Board Decisions

GF/B18/DP12

Approved by the Board on: 08 November 2008


Building and Sustaining a Response that Halves Tuberculosis (TB) Mortality and Prevalence

1. The Board acknowledges and commends the Stop TB Partnership's Global Plan to Stop TB 2006-2015 (the "Global Plan"), which aims to halve current tuberculosis prevalence and death rates by 2015. As the largest external financier of tuberculosis programs worldwide, the Global Fund is committed to ensuring that it is a key partner in supporting the implementation of the Global Plan.

2. The Board recognizes that almost 40% of the estimated 9.2 million new tuberculosis infections per year worldwide are not detected/diagnosed, posing a major risk to an increased transmission of tuberculosis. Therefore, the Board encourages applicants to the Global Fund and implementers of tuberculosis programs to develop innovative actions to accelerate case detection and effective treatment of these cases. This will require investment to: increase the speed and precision of tuberculosis diagnosis using new tools; strengthen in-country monitoring and evaluation (M&E) and surveillance systems; increase community based responses. The Board specifically urges use of the dual track financing and other mechanisms to expand funded, well-trained community-based services for case detection and Directly Observed Treatment Short-Course (DOTS) provision.

3. The Board recognizes that the slow progress in implementing core TB-HIV collaborative services is a risk to achieving successful outcomes under current and future Global Fund tuberculosis and HIV grants. Given the large gap in tuberculosis screening in HIV settings and vice versa, the Board emphasizes that all applicants should include and implement significant, robust tuberculosis interventions in their HIV/AIDS proposals and HIV/AIDS interventions in their tuberculosis proposals. The Board requests the Secretariat to review the guidelines for phase 2 requests to require that, in respect of continued funding for tuberculosis or HIV grants, CCMs explain their plans for scale up to universal TB-HIV collaborative services and explicitly articulate what TB-HIV activities, funding, and indicators will be included in each proposal.

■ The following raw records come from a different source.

-- ==== Sys2Proof/Tests/Slice0.lean ====
section
/-!
SUPPORT. Tests of single steps, ill-formed operands that the checks refuse, and states and operands that meet the hypotheses of
the statements.
-/

namespace Sys2Proof.Machine.Tests

set_option Elab.async false

/-- Die 0 runs with its supervisor, logical engine 0 is bound to physical engine 0. -/
def anat0 : Anat := { Anat.reset with
  ready := 4, dies := [⟨true, false, true⟩, ⟨false, true, false⟩, ⟨false, true, false⟩, ⟨false, true, false⟩]
  remap := Anat.reset.remap.set 0 ⟨true, false, 0x7F, 0⟩, phys := Anat.reset.phys.set 0 ⟨0, .active⟩ }

/-- Registers at level 0, with integers in `ACC`, `IX0` and `IX1`. -/
def core0 : Core := { Core.reset with pc := 0x1000#64, acc := ⟨7#64, 1#4⟩, ix0 := ⟨5#64, 1#4⟩, ix1 := ⟨64#64, 1#4⟩ }

def eng0 (c : Core) : Engine := { Engine.reset with core := c }

def places0 : Places :=
  { tagrBase := 0x200000, tagrSize := 0x200000, tagtBase := 0x400000, ctxtBase := 0x600000, kdtBase := 0x800000
    ctBase := 0xA00000, grtBase := 0xC00000, protOff := 0xE00000, entry := 0 }

/-- Power, clocks and Keystone are on; the first GiB is zeroed and 2 MiB of it are tagged. -/
def world00 : World := { World.reset with
  mem := { Memory.reset with zeroed := [(0, 0x40000000)] }, places := places0
  eclk := true, timeRun := true, ks := { Keystone.reset with ready := true }
  pwr := { PowerSt.reset with supply := 2, refclk := true } }

/-- Physical engine 0 is x. -/
def worldE (x : Engine) : World := { world00 with engines := [(0, x)] }

/-- Physical engine 0 has the registers c. -/
def world0 (c : Core) : World := worldE (eng0 c)

/-- A state with this world. -/
def stW (w : World) : State := { pending := [], anat := anat0, w := w }

def st0 (c : Core) : State := stW (world0 c)

abbrev s0 : State := st0 core0
abbrev w0 : World := world0 core0

theorem issues0 : Issues s0 0 w0 := ⟨by rfl, by rfl⟩

/-- Immediate n. -/
def imm (n : BitVec 20) : SOp := ⟨0#3, n, 0#32⟩
/-- Memory n bytes after `IX1`. -/
def mem1 (n : BitVec 20) : SOp := ⟨2#3, n, 0#32⟩
/-- Named register n. -/
def rop (n : BitVec 20) : SOp := ⟨6#3, n, 0#32⟩

/-- A part of an instruction runs without raising anything, and p holds of its result. -/
def ran {α : Type} (s : State) (e : Fin 104) (x : EM α) (w : World) (p : α → World → Bool) : Bool :=
  match x ⟨s.anat, e.val⟩ w with
  | .ok r v => p r v
  | .error _ _ => false

theorem ran_does {α : Type} {s : State} {e : Fin 104} {x : EM α} {w : World} {p : α → World → Bool}
    (h : ran s e x w p = true) : ∃ r v, Does s e x w r v ∧ p r v = true := by
  unfold ran at h
  unfold Does
  split at h
  · exact ⟨_, _, by assumption, h⟩
  · cases h

/-! Operands that meet the hypotheses of the statements about scalar instructions. -/

theorem wit_ScalarLoads : Issues s0 0 w0 ∧ (∃ x w, Reads s0 0 (mem1 8#20) .move w0 x w) ∧
    (∃ x w, Reads s0 0 (rop 1#20) .addr w0 x w) ∧ (∃ x w, Does s0 0 (operandAt (mem1 7#20) .sub 1) w0 x w) ∧
    (∃ x w, Does s0 0 (operandAt (mem1 6#20) .sub 2) w0 x w) ∧ (∃ x w, Does s0 0 (operandAt (imm 0x80000#20) .sub 4) w0 x w) :=
  ⟨issues0, ⟨_, _, rfl⟩, ⟨_, _, rfl⟩, ⟨_, _, rfl⟩, ⟨_, _, rfl⟩, ⟨_, _, rfl⟩⟩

4. Noting the upcoming Ministerial meeting on MDR-TB in Beijing, the Board of the Global Fund urges substantive proposals be submitted to support MDR- and XDR-TB plans and that countries make use of budget and planning flexibilities to ensure programs utilize emerging technologies. The Board recognizes that the first line in reducing the risk of MDR-and XDR-TB is through effective DOTS treatment programs with high cure rates. In addition to expanding quality DOTS to prevent MDR-TB, a successful response will necessarily include a major scale up of drug susceptibility testing for all people suspected of having drug-resistant tuberculosis and effective treatment of these cases by expanding community-based DOTS-Plus programs. As such, the Board urges applicants to scale up laboratory capacity, and community-based management of MDR- and XDR-TB cases. 

5. Recognizing that, according to the Global Plan to Stop TB, there is a gap between estimated needs and available resources, the Board urges countries to undertake a comprehensive situational gap analysis and to submit ambitious proposals that are appropriate to the specific country context through future funding Rounds, or the Rolling Continuation Channel, or national strategy applications, which requests for funding are particularly aimed at achieving major and rapid expansion of case detection with high cure rates, universal coverage of TB-HIV collaborative services, as well as scaling up laboratory and care capacities to expand DOTS and to address MDR- and XDR-TB, and at strengthening M&E and surveillance systems. The Board also urges CCMs and Principal Recipients to take advantage of the flexibility offered in Global Fund financing and, if appropriate, to consider revising budgets for existing and new grants and for Phase 2 requests. In any funding request (whether a new application or under the Phase 2 process) applicants should demonstrate that they have sufficient capacity in these areas or show their plans for doing so.